И я рассказала Эспину о брачных обычаях кочевников и о том, как меня чуть не украли и не увезли в соседнее чумовище. Я думала, он улыбнётся и посмеётся вместе со мной. Но Эспин приподнялся, развернулся ко мне с абсолютно каменным выражением лица. Он ни разу не улыбнулся, даже когда я рассказала о предложении Микальгана поработать в доме дяди Руди, чтобы жениться на мне. Вернее, лучше бы я об этом вообще не говорила, потому как Эспин спросил:

– Значит, пока я рисковал собственной жизнью и чуть не погиб, ты развлекалась с каким-то заезжим оленеводом?

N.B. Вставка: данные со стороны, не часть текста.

/-- TWIN_HB_RX: the oldest heartbeat received. One of a device that PeerSerial does not name is ignored. -/
def hbTake (s : State) (h : Heartbeat) (arrival : Nat) : State :=
  let want := s.rd Obj.twPeerSerialCfg
  if !s.paired then s
  else if want ≠ 0 ∧ want ≠ h.serial then
    (if s.tw.mismatch then s else { s with tw := { s.tw with mismatch := true } }.event Ev.twinPeerMismatch 0 0)
  else
    let s1 := noteOffset s (exchange s h)
    let s2 := { s1 with tw := { s1.tw with
      peer := some h
      heardIn := s1.mono
      silentIn := false
      mismatch := false
      rxSeq := h.hbSeq
      rxTime := arrival } }
    hbRole (s2.wr Obj.twPeerSerial h.serial) h

/-- A frame with an in-band heartbeat. -/
def hbFrame (f : FabFrame) : Bool :=
  match f.msg with
  | .twin (.hb _) => true
  | _ => false

def hbRx (s : State) : State :=
  match s.takeFrame hbFrame with
  | (some (_, a, f), t) =>
    match f.msg with
    | .twin (.hb h) => hbTake t h ((a : Int) + sgn 32 (t.rd (Obj.asymmetry 8))).toNat
    | _ => t
  | (none, t) => t

/-! ### Heartbeats out of band (R351, R352) -/

/-- Thb in nanoseconds. -/
def State.thbNs (s : State) : Nat := s.rd Obj.thb * 1000

/-- HB_SYMBOL_TX: DISARM, TAKEOVER, FAIL, or ALIVE after a liveness pulse within the last Thb; one symbol for each multiple of 250 µs. -/
def hbSymbolTx (s : State) : State :=
  let slot := s.mono / 250000 + 1
  let x := { s.tw with hbSlot := slot }
  let send (y : Twin) (code : Nat) : State := { s with tw := y }.emit (.hbSymbol code (decide (s.role = 1)) (decide (s.role = 2)))
  if s.pw.boot = .unpowered ∨ slot ≤ s.tw.hbSlot then s
  else if s.tw.disarm then send { x with disarm := false } 3
  else if s.tw.takeover then send { x with takeover := false } 2
  else if s.tw.failReport then send { x with failReport := false, planned := false } 1
  else if !s.paired then s
  else if s.tw.pulseLost then send x 1
  else if s.mono ≤ s.tw.pulse + s.thbNs then send x 0
  else s

/-- DISARM received (R355). -/
def disarmed (s : State) : State := if s.role = 2 then askSnapshot (coldFor s 8) else s

/-- HB_SYMBOL_RX: a symbol of right parity; it is a wake event too (R388). -/
def hbSymbolRx (s0 : State) (code : Nat) (parityOk : Bool) : State :=
  if !parityOk then s0
  else
    let s := s0.wake .hbRx
    if !s.running ∨ !s.paired then s
    else match code with
      | 0 => { s with tw := { s.tw with heardOob := s.mono, silentOob := false } }
      | 1 => equinox s
      | 2 => fence s
      | _ => disarmed s

/-- LIVENESS_TIMEOUT (R351, R357). -/
def livenessTimeout (s : State) : State :=
  if s.paired ∧ ¬ s.tw.pulseLost ∧ s.tw.pulse + s.thbNs ≤ s.mono then
    let s1 := fence s
    { s1 with tw := { s1.tw with pulseLost := true } }
  else s

/-- PEER_SILENCE_TIMEOUT (R352): each path's silence counts once. -/
def peerSilence (s : State) : State :=
  if !s.paired then s
  else
    let quietIn := decide (s.tw.heardIn + s.thbNs ≤ s.mono)
    let quietOob := decide (s.tw.heardOob + s.thbNs ≤ s.mono)
    let newIn := quietIn && !s.tw.silentIn
    let newOob := quietOob && !s.tw.silentOob
    let s1 := if newIn then { s with tw := { s.tw with silentIn := true } }.inc Obj.hbSilentInband else s
    let s2 := if newOob then { s1 with tw := { s1.tw with silentOob := true } }.inc Obj.hbSilentOob else s1
    let s3 := if (newIn && !quietOob) || (newOob && !quietIn) then s2.event Ev.twinHbPathLost 0 0 else s2
    if quietIn && quietOob then
      if s3.role = 2 then equinox s3
      else if s3.role = 3 ∧ (newIn ∨ newOob) then s3.event Ev.twinPeerLost 0 0
      else s3
    else s3

/-! ### The journal's exchange (R354 to R356) -/

/-- Memory that stored entries take. -/
def storedOctets (es : List JEntry) : Nat := 64 * (es.map JEntry.span).sum

/-- A received entry stored without a gap; the flag says that a gap was met. -/
def storeEntry (acc : State × Bool) (e : JEntry) : State × Bool :=
  let (s, gap) := acc
  let next := s.tw.rxNext
  let take := { s with tw := { s.tw with
    stored := s.tw.stored ++ [e]
    rxNext := (e.jseq + 1) % 0x100000000 } }
  if gap then acc
  else if !e.crcOk then (s, true)
  else if e.first = next then (take, false)
  else if s.role = 3 ∧ ¬ synced s ∧ s.tw.snapStarted.isNone then
    ({ take with tw := { take.tw with stored := [e] } }, false)
  else if jAfter e.first next then (s, true)
  else (s, false)

/-- Stored entries applied as far as they make whole requests; a refused one makes the device COLD, DIVERGED (R356). -/
def applyStored (s : State) : State :=
  match applyEntries s.tw.stored [] { s with tw := { s.tw with stored := [] } } with
  | (rest, t, false) => { t with tw := { t.tw with stored := rest } }
  | (_, t, true) => ((coldFor t 7).wr Obj.syncProgress 0).event Ev.twinDiverged 0 0

/-- JOURNAL_RX: entries checked, stored, acknowledged and applied; a gap asks for a resend, or where nothing can be resent for a new
snapshot. -/
def journalTake (s : State) (es : List JEntry) : State :=
  if s.role = 2 ∨ (s.role = 3 ∧ (s.tw.snapAsked ∨ synced s)) then
    let (s1, gap) := es.foldl storeEntry (s, false)
    if s1.role = 2 then
      let s2 := s1.twSend (.ack ((s1.tw.rxNext + 0xFFFFFFFF) % 0x100000000))
      applyStored (if gap then s2.twSend (.ctrl (.resend (some s2.tw.rxNext))) else s2)
    else if gap ∨ 268435456 < storedOctets s1.tw.stored then askSnapshot s1
    else if synced s1 then applyStored s1
    else s1
  else s

/-- A JOURNAL frame. -/
def journalFrame (f : FabFrame) : Bool :=
  match f.msg with
  | .twin (.journal _) => true
  | _ => false

def journalRx (s : State) : State :=
  match s.takeFrame journalFrame with
  | (some (_, _, f), t) =>
    match f.msg with
    | .twin (.journal es) => journalTake t es
    | _ => t
  | (none, t) => t

/-- JOURNAL_ACK_RX: entries up to the acknowledged one are committed, and the requests they end are applied and answered. -/
def ackTake (s : State) (j : Nat) : State :=
  if s.role ≠ 1 ∨ s.tw.ignoreAcks ∨ ¬ s.isProtected then s
  else
    let s1 := { s with tw := { s.tw with sent := s.tw.sent.filter (fun e => jAfter e.entry.jseq j) } }
    drain (s1.wr Obj.jseqCommitted j)

/-- A JOURNAL_ACK frame. -/
def ackFrame (f : FabFrame) : Bool :=
  match f.msg with
  | .twin (.ack _) => true
  | _ => false

def journalAckRx (s : State) : State :=
  match s.takeFrame ackFrame with
  | (some (_, _, f), t) =>
    match f.msg with
    | .twin (.ack j) => ackTake t j
    | _ => t
  | (none, t) => t

/-- Entries sent again. -/
def resend (s : State) (p : JSent → Bool) : State :=
  let es := s.tw.sent.filter p
  if es.isEmpty then s
  else
    let s1 := { s with tw := { s.tw with sent := s.tw.sent.map (fun (x : JSent) =>
      if p x then { x with sent := s.mono, resent := true } else x) } }
    (s1.twSend (.journal (es.map JSent.entry))).count Obj.journalResends es.length

/-- JOURNAL_RESEND_EXPIRY (R355). -/
def resendExpiry (s : State) : State :=
  if s.isProtected then resend s (fun e => !e.resent && decide (e.sent + 200000 ≤ s.mono)) else s

/-- STANDBY_LOST_EXPIRY (R355): DISARM on both paths, and the active is unprotected. -/
def standbyLost (s : State) : State :=
  if s.isProtected ∧ s.tw.sent.any (fun e => e.resent && decide (e.sent + 200000 ≤ s.mono)) then
    let s1 := s.twSend (.ctrl .disarm)
    unprotect { s1 with tw := { s1.tw with disarm := true } }
  else s

/-! ### TWIN_CTRL and SNAPSHOT frames -/

/-- A TWIN_CTRL frame that says what `sel` asks for. -/
def ctrlFrame (sel : TwinCtrl → Bool) (f : FabFrame) : Bool :=
  match f.msg with
  | .twin (.ctrl c) => sel c
  | _ => false

def TwinCtrl.isProof : TwinCtrl → Bool
  | .kekProof _ => true
  | _ => false

def TwinCtrl.isResend : TwinCtrl → Bool
  | .resend _ => true
  | _ => false

/-- The oldest TWIN_CTRL frame received that says what `sel` asks for. -/
def takeCtrl (s : State) (sel : TwinCtrl → Bool) : Option TwinCtrl × State :=
  match s.takeFrame (ctrlFrame sel) with
  | (some (_, _, f), t) =>
    match f.msg with
    | .twin (.ctrl c) => (some c, t)
    | _ => (none, t)
  | (none, t) => (none, t)

/-- TWIN_CTRL_DETACH (Table 15.2). -/
def ctrlDetach (s : State) : State :=
  match takeCtrl s (fun c => decide (c = .detach)) with
  | (some _, t) => if t.paired then detach t else t
  | (none, t) => t

/-- TWIN_CTRL_DISARM (R355). -/
def ctrlDisarm (s : State) : State :=
  match takeCtrl s (fun c => decide (c = .disarm)) with
  | (some _, t) => disarmed t
  | (none, t) => t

– Но я же просто думала… – растерялась я от такого оборота. – Я не знала, что он… Я просто хотела испытать оленью упряжку, чтобы нанять её. Я искала нам транспорт до Ясноморья.

– Как интересно, – сказал он таким тоном, будто пропустил все мои объяснения мимо ушей, – а во Флесмере ты тоже готова подсесть к любому, кто пригласит тебя в свой кабриолет?

– Это совсем другое! – возмутилась я.

– Да неужели? Что-то мне подсказывает, что этот твой оленевод по здешним меркам кто-то вроде беззаботного прожигателя жизни, которому больше нечем заняться, кроме как катать малознакомых девушек по тундре.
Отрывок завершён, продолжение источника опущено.